Life in the next-generation world moves quickly. And I’m talking not about next-generation sequencing, but something termed ‘next-generation PCR’ by internal folks at Life Technology, and can be described as ‘third-generation PCR’ if one thinks about the Polymerase Chain Reaction in terms of measurement.
By “first generation”, I mean end-point PCR, a presence or absence of an expected PCR product on an ethidium-bromide stained gel. (Other measurement technologies have been developed for the detection or absence of a particular PCR product.) For the “second generation” PCR (otherwise known as ’quantitative PCR‘ or ‘qPCR’), I refer to the monitoring of the amplification reaction while it occurs, measuring fluorescence in real-time, either of which is the incorporation of a SYBR-green dye, or the cleaving of a fluor-quencher probe as the amplification process occurs (otherwise known by its trademarked TaqMan name).
Based upon a principle of limiting dilution and partitioning the original sample, the idea is to dilute a sample so that there is less than one copy of a single molecule in a single well (out of many wells); for example, for a 96-well plate, the dilution would be calculated in such a way that about 48 of the wells would have a single copy of your PCR target, and 48 of the wells would be empty. After amplification and detection, it is a simple matter to back-calculate from the number of PCR positive wells and the dilution factor, and obtain the exact quantitation of the number of molecules of that target in your original sample.
The advantages of such an approach is absolute concentration of your target; as you may already know, for qPCR you need to have a standard curve of set
dilutions of a known target to know what Ct value equals what concentration. With digital PCR, you don’t need that standard curve to calibrate against. There are
occassions where qPCR the results of the number of copies in the sample is ambiguous, and a different method is needed to determine quantitation. This is where
digital PCR would come in.
As a concept the idea has been around for some time, but until only recently has there been the technical advancements for the vendors to make commercial
products out of it.
And the developments have come fast and furious. In October of 2011, BioRad acquired a startup called QuantaLife for $162M as QuantaLife was poised to launch
their modestly-priced (~80K) digital droplet PCR product into the marketplace. Just a few weeks later in October 2011, the QuantStudio 12K Flex™ was launched
by Life Technologies which incorporated the ability to do digital PCR in an instrument that had a lot of flexibility for qPCR, whether in a 96-well, 384-well,
microfluidic TaqMan Array Card™, or BioTrove-derived OpenArray™ plates. (It is a more expensive instrument than the single-purpose QuantaLife system, but also has a lot of qPCR capability to offer simultaneously.) And just this past April, RainDance Technologies launched their RainDrop™ digital PCR system as well. (Fluidigm has had a digital PCR offering for a few years now, but with limited traction and market penetration, mainly due to technical considerations.)

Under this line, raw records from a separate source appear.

theorem firstEligible_none (h : s.firstEligible = none) (m : LineNo) : s.eligible m = false := by
  have hno := List.find?_eq_none.1 h m (List.mem_map.2 ⟨m - (s.pointer + 1), List.mem_finRange _, add_sub_cancel (s.pointer + 1) m⟩)
  simpa using hno

/-! ### The rounds -/

/-- A run of the arbiter has granted so far to these lines, in this order (R52). -/
structure Ev.Runs (d e : Ev) (gs : List LineNo) : Prop where
  each : ∀ i n, gs[i]? = some n → d.Grantable d.toState (gs.take i) n
    ∧ ∀ m, d.Grantable d.toState (gs.take i) m →
      (n - ((gs.take i).getLastD d.pointer + 1)).val ≤ (m - ((gs.take i).getLastD d.pointer + 1)).val
  pointer : e.pointer = gs.getLastD d.pointer
  partGrants : e.partGrants = d.partGrants + gs.length
  grants : ∀ m, (e.line m).grants = (d.line m).grants + gs.count m
  lists : ∀ m, (e.line m).pendingList = (d.line m).pendingList.drop (gs.count m)
  counters : ∀ m, (e.line m).tagCounter = (d.line m).tagAfter (d.line m).tagCounter (gs.count m)
  granted : ∀ m i p, i < gs.count m → (d.line m).pendingList[i]? = some p →
    d.toState.Granted e.toState m p (nextTag ((d.line m).tagAfter (d.line m).tagCounter i) (d.line m).keyTags[p.zone])
  service : ∀ m, (d.line m).SameService (e.line m)
  config : ∀ v, (e.unit v).config = (d.unit v).config
  port : e.port = d.port
  waiting : ∀ m, ∀ p ∈ (e.line m).pendingList, e.zone m p.zone = d.zone m p.zone
  lawful : e.toState.pendingLawful
  motion : ∀ m, (d.line m).queue.motion <+: (e.line m).queue.motion
  halts : ∀ m y, y ∈ (d.line m).queue.halts → (d.zone m y).state ≠ .pending → y ∈ (e.line m).queue.halts

theorem Ev.Runs.refl (h : e.toState.pendingLawful) : e.Runs e [] where
  each i n h := by cases h
  pointer := rfl
  partGrants := rfl
  grants m := rfl
  lists m := rfl
  counters m := rfl
  granted m i p h := by cases h
  service m := .refl _
  config v := rfl
  port := rfl
  waiting m p _ := rfl
  lawful := h
  motion m := List.prefix_rfl
  halts m y h _ := h

theorem Ev.Runs.eligible_iff (h : d.Runs e gs) (m : LineNo) : e.eligible m = true ↔ d.Grantable d.toState gs m := by
  have hbudget : (e.unit m).lineBudget = (d.unit m).lineBudget := by rw [UnitRec.lineBudget, UnitRec.lineBudget, h.config]
  have hservice : (e.line m).inService = (d.line m).inService := by
    unfold Line.inService
    rw [(h.service m).power, (h.service m).stopTaken]
  have hdrive : e.driveBudget = d.driveBudget := by rw [State.driveBudget, State.driveBudget, h.port]
  have hattached : e.attached = d.attached := by rw [State.attached, State.attached, h.port]
  have hempty : (!(e.line m).pendingList.isEmpty) = true ↔ gs.count m < (d.line m).pendingList.length := by
    rw [h.lists, Bool.not_eq_true', List.isEmpty_eq_false_iff, ne_eq, List.drop_eq_nil_iff, not_le]
  unfold State.eligible State.Grantable
  rw [Bool.and_eq_true, Bool.and_eq_true, Bool.and_eq_true, Bool.and_eq_true, hempty, hattached, hservice, hbudget, hdrive, h.grants, h.partGrants]
  simp [State.attached, and_assoc]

Each of the three offerings have their pluses and minuses – but my point is not to make those distinctions here. Rather, it is to point out with an attractive market
future (some projections I’ve seen place the digital PCR market to expand from it’s current $5M – $10M size now, to some $200M in 5 years), digital PCR may start to disrupt the qPCR market with its absolute quantitation and unambiguous precision. Of course there needs to be a lot of education that needs to take place, as customers understand what digital PCR has to offer their work, and three or four major competitors battling it out in the marketplace at the beginning of this
fast-growing market you can be sure that the local sales reps will be busy educating the prospective customer-base.